(Beginning of Data for this task)

-- ==== Sys2Proof/Laws/Ops.lean ====
section
/-! SUPPORT. What the shared operations can do, each said once: registers and program counters of the moving agent, how an instruction and a command end,
traps, and that none of them leaves the canonical form of memory. -/

namespace Sys2Proof.Laws
open Machine

/-! ### Registers and program counters of the moving agent -/

/-- A write of registers touches cells and firmware cores only. -/
theorem setRegs_frame (s : State) (x : Vector Word 32) (t : BitVec 32) :
    s.setRegs x t = { s with cells := (s.setRegs x t).cells, dfcs := (s.setRegs x t).dfcs } := by
  unfold State.setRegs; split <;> rfl

/-- So does a write of one register. -/
theorem setXt_frame (s : State) (r : BitVec 5) (v : Word) (t : Bool) :
    setXt s r v t = { s with cells := (setXt s r v t).cells, dfcs := (setXt s r v t).dfcs } := by
  unfold setXt; split
  · rfl
  · exact setRegs_frame ..

/-- A write to x0 is discarded. -/
@[simp] theorem setXt_zero (s : State) (v : Word) (t : Bool) : setXt s 0 v t = s := rfl

/-- A write of another register by a slot. -/
theorem setXt_slot (s : State) (c k : Nat) (r : BitVec 5) (v : Word) (t : Bool) (h : s.cur = .slot c k) (hr : r ≠ 0) :
    setXt s r v t = s.setSlot c k { s.slot c k with x := (s.slot c k).x.setIfInBounds r.toNat v, taint := taintBit (s.slot c k).taint r t } := by
  unfold setXt; rw [if_neg hr]; unfold State.setRegs State.regs State.taints; simp only [h]

/-- A write of another register by a firmware core. -/
theorem setXt_dfc (s : State) (d : Nat) (r : BitVec 5) (v : Word) (t : Bool) (h : s.cur = .dfc d) (hr : r ≠ 0) :
    setXt s r v t = s.setDfc d { s.dfc d with x := (s.dfc d).x.setIfInBounds r.toNat v, taint := taintBit (s.dfc d).taint r t } := by
  unfold setXt; rw [if_neg hr]; unfold State.setRegs State.regs State.taints; simp only [h]

/-- What a slot's register reads as after a write of one register. -/
theorem getX_setX_slot (s : State) (c k : Nat) (r q : BitVec 5) (v : Word) (h : s.cur = .slot c k) (hk : k < 4) (hr : r ≠ 0) :
    getX (setX s r v) q = if q = r then v else getX s q := by
  have e : (setX s r v).cur = .slot c k := by rw [setX, setXt_frame]; exact h
  unfold getX State.regs
  rw [e, h, setX, setXt_slot s c k r v false h hr]
  by_cases hq : q = 0
  · subst hq; simp only [if_pos]; rw [if_neg (Ne.symm hr)]
  · rw [if_neg hq, if_neg hq]
    by_cases hqr : q = r
    · subst hqr
      have w (x : Vector Word 32) : (x.setIfInBounds q.toNat v)[q.toNat]? = some v := by
        rw [Vector.getElem?_eq_getElem q.isLt]; simp
      simp [State.slot, State.cell, State.setSlot, State.setCell, Cell.slot, Cell.setSlot, NMap.getD, hk, w]
    · have n : r.toNat ≠ q.toNat := fun e => hqr (BitVec.eq_of_toNat_eq e.symm)
      simp [hqr, n, State.slot, State.cell, State.setSlot, State.setCell, Cell.slot, Cell.setSlot, NMap.getD, hk]

/-- A move of the program counter touches cells and firmware cores only. -/
theorem setPc_frame (s : State) (p : Nat) : setPc s p = { s with cells := (setPc s p).cells, dfcs := (setPc s p).dfcs } := by
  unfold setPc; split <;> rfl
/-- So does the completion of an instruction. -/
theorem retire_frame (s : State) (n : Nat) : retire s n = { s with cells := (retire s n).cells, dfcs := (retire s n).dfcs } := by
  unfold retire; split <;> rfl
/-- So does the mark of a wait. -/
theorem waitFor_frame (s : State) (w : Wait) : waitFor s w = { s with cells := (waitFor s w).cells, dfcs := (waitFor s w).dfcs } := by
  unfold waitFor; split <;> rfl
/-- So does the departure of a request. -/
theorem awaitResponse_frame (s : State) (i : Instr) (lay : Option Vec) :
    awaitResponse s i lay = { s with cells := (awaitResponse s i lay).cells, dfcs := (awaitResponse s i lay).dfcs } := by
  unfold awaitResponse; split <;> rfl
/-- A change of the moving slot touches cells only. -/
theorem onSlot_frame (s : State) (g : Slot → Slot) : onSlot s g = { s with cells := (onSlot s g).cells } := by
  unfold onSlot; split <;> rfl

/-- An instruction of a slot that is no repetition instance moves its program counter by its bytes. -/
theorem retire_slot (s : State) (c k n : Nat) (h : s.cur = .slot c k) (hr : (s.slot c k).rep = none) :
    retire s n = s.setSlot c k { s.slot c k with pc := (s.slot c k).pc + n, wait := .none, pend := none, lay := none, atStart := false } := by
  unfold retire; simp only [h, hr, Slot.keepLay, Option.isSome_none, Bool.false_eq_true, if_false, Bool.false_and]
/-- An instruction of a firmware core moves its program counter by its bytes. -/
theorem retire_dfc (s : State) (d n : Nat) (h : s.cur = .dfc d) :
    retire s n = s.setDfc d { s.dfc d with pc := (s.dfc d).pc + word n, wait := .none, pend := none } := by
  unfold retire; simp only [h]

/-! ### How an instruction ends -/

/-- A check passes when its condition holds. -/
@[simp] theorem need_iff (c : Bool) (h : Halt) : need c h = .ok () ↔ c = true := by unfold need; split <;> simp_all

/-- An instruction's outcome is its state, or its halt taken. -/
theorem finish_cases (s : State) (r : Except Halt State) (t : State) : finish s r = .next t ↔ r = .ok t ∨ ∃ h, r = .error h ∧ t = settle s h := by
  unfold finish; cases r <;> simp [eq_comm]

(End of Data for this task)

Brief:
Reproduce the listing above character for character.

Response area:
-- ==== Sys2Proof/Laws/Ops.lean ====
section
/-! SUPPORT. What the shared operations can do, each said once: registers and program counters of the moving agent, how an instruction and a command end,
traps, and that none of them leaves the canonical form of memory. -/

namespace Sys2Proof.Laws
open Machine

/-! ### Registers and program counters of the moving agent -/

/-- A write of registers touches cells and firmware cores only. -/
theorem setRegs_frame (s : State) (x : Vector Word 32) (t : BitVec 32) :
    s.setRegs x t = { s with cells := (s.setRegs x t).cells, dfcs := (s.setRegs x t).dfcs } := by
  unfold State.setRegs; split <;> rfl

/-- So does a write of one register. -/
theorem setXt_frame (s : State) (r : BitVec 5) (v : Word) (t : Bool) :
    setXt s r v t = { s with cells := (setXt s r v t).cells, dfcs := (setXt s r v t).dfcs } := by
  unfold setXt; split
  · rfl
  · exact setRegs_frame ..

/-- A write to x0 is discarded. -/
@[simp] theorem setXt_zero (s : State) (v : Word) (t : Bool) : setXt s 0 v t = s := rfl

/-- A write of another register by a slot. -/
theorem setXt_slot (s : State) (c k : Nat) (r : BitVec 5) (v : Word) (t : Bool) (h : s.cur = .slot c k) (hr : r ≠ 0) :
    setXt s r v t = s.setSlot c k { s.slot c k with x := (s.slot c k).x.setIfInBounds r.toNat v, taint := taintBit (s.slot c k).taint r t } := by
  unfold setXt; rw [if_neg hr]; unfold State.setRegs State.regs State.taints; simp only [h]

/-- A write of another register by a firmware core. -/
theorem setXt_dfc (s : State) (d : Nat) (r : BitVec 5) (v : Word) (t : Bool) (h : s.cur = .dfc d) (hr : r ≠ 0) :
    setXt s r v t = s.setDfc d { s.dfc d with x := (s.dfc d).x.setIfInBounds r.toNat v, taint := taintBit (s.dfc d).taint r t } := by
  unfold setXt; rw [if_neg hr]; unfold State.setRegs State.regs State.taints; simp only [h]

/-- What a slot's register reads as after a write of one register. -/
theorem getX_setX_slot (s : State) (c k : Nat) (r q : BitVec 5) (v : Word) (h : s.cur = .slot c k) (hk : k < 4) (hr : r ≠ 0) :
    getX (setX s r v) q = if q = r then v else getX s q := by
  have e : (setX s r v).cur = .slot c k := by rw [setX, setXt_frame]; exact h
  unfold getX State.regs
  rw [e, h, setX, setXt_slot s c k r v false h hr]
  by_cases hq : q = 0
  · subst hq; simp only [if_pos]; rw [if_neg (Ne.symm hr)]
  · rw [if_neg hq, if_neg hq]
    by_cases hqr : q = r
    · subst hqr
      have w (x : Vector Word 32) : (x.setIfInBounds q.toNat v)[q.toNat]? = some v := by
        rw [Vector.getElem?_eq_getElem q.isLt]; simp
      simp [State.slot, State.cell, State.setSlot, State.setCell, Cell.slot, Cell.setSlot, NMap.getD, hk, w]
    · have n : r.toNat ≠ q.toNat := fun e => hqr (BitVec.eq_of_toNat_eq e.symm)
      simp [hqr, n, State.slot, State.cell, State.setSlot, State.setCell, Cell.slot, Cell.setSlot, NMap.getD, hk]

/-- A move of the program counter touches cells and firmware cores only. -/
theorem setPc_frame (s : State) (p : Nat) : setPc s p = { s with cells := (setPc s p).cells, dfcs := (setPc s p).dfcs } := by
  unfold setPc; split <;> rfl
/-- So does the completion of an instruction. -/
theorem retire_frame (s : State) (n : Nat) : retire s n = { s with cells := (retire s n).cells, dfcs := (retire s n).dfcs } := by
  unfold retire; split <;> rfl
/-- So does the mark of a wait. -/
theorem waitFor_frame (s : State) (w : Wait) : waitFor s w = { s with cells := (waitFor s w).cells, dfcs := (waitFor s w).dfcs } := by
  unfold waitFor; split <;> rfl
/-- So does the departure of a request. -/
theorem awaitResponse_frame (s : State) (i : Instr) (lay : Option Vec) :
    awaitResponse s i lay = { s with cells := (awaitResponse s i lay).cells, dfcs := (awaitResponse s i lay).dfcs } := by
  unfold awaitResponse; split <;> rfl
/-- A change of the moving slot touches cells only. -/
theorem onSlot_frame (s : State) (g : Slot → Slot) : onSlot s g = { s with cells := (onSlot s g).cells } := by
  unfold onSlot; split <;> rfl

/-- An instruction of a slot that is no repetition instance moves its program counter by its bytes. -/
theorem retire_slot (s : State) (c k n : Nat) (h : s.cur = .slot c k) (hr : (s.slot c k).rep = none) :
    retire s n = s.setSlot c k { s.slot c k with pc := (s.slot c k).pc + n, wait := .none, pend := none, lay := none, atStart := false } := by
  unfold retire; simp only [h, hr, Slot.keepLay, Option.isSome_none, Bool.false_eq_true, if_false, Bool.false_and]
/-- An instruction of a firmware core moves its program counter by its bytes. -/
theorem retire_dfc (s : State) (d n : Nat) (h : s.cur = .dfc d) :
    retire s n = s.setDfc d { s.dfc d with pc := (s.dfc d).pc + word n, wait := .none, pend := none } := by
  unfold retire; simp only [h]

/-! ### How an instruction ends -/

/-- A check passes when its condition holds. -/
@[simp] theorem need_iff (c : Bool) (h : Halt) : need c h = .ok () ↔ c = true := by unfold need; split <;> simp_all

/-- An instruction's outcome is its state, or its halt taken. -/
theorem finish_cases (s : State) (r : Except Halt State) (t : State) : finish s r = .next t ↔ r = .ok t ∨ ∃ h, r = .error h ∧ t = settle s h := by
  unfold finish; cases r <;> simp [eq_comm]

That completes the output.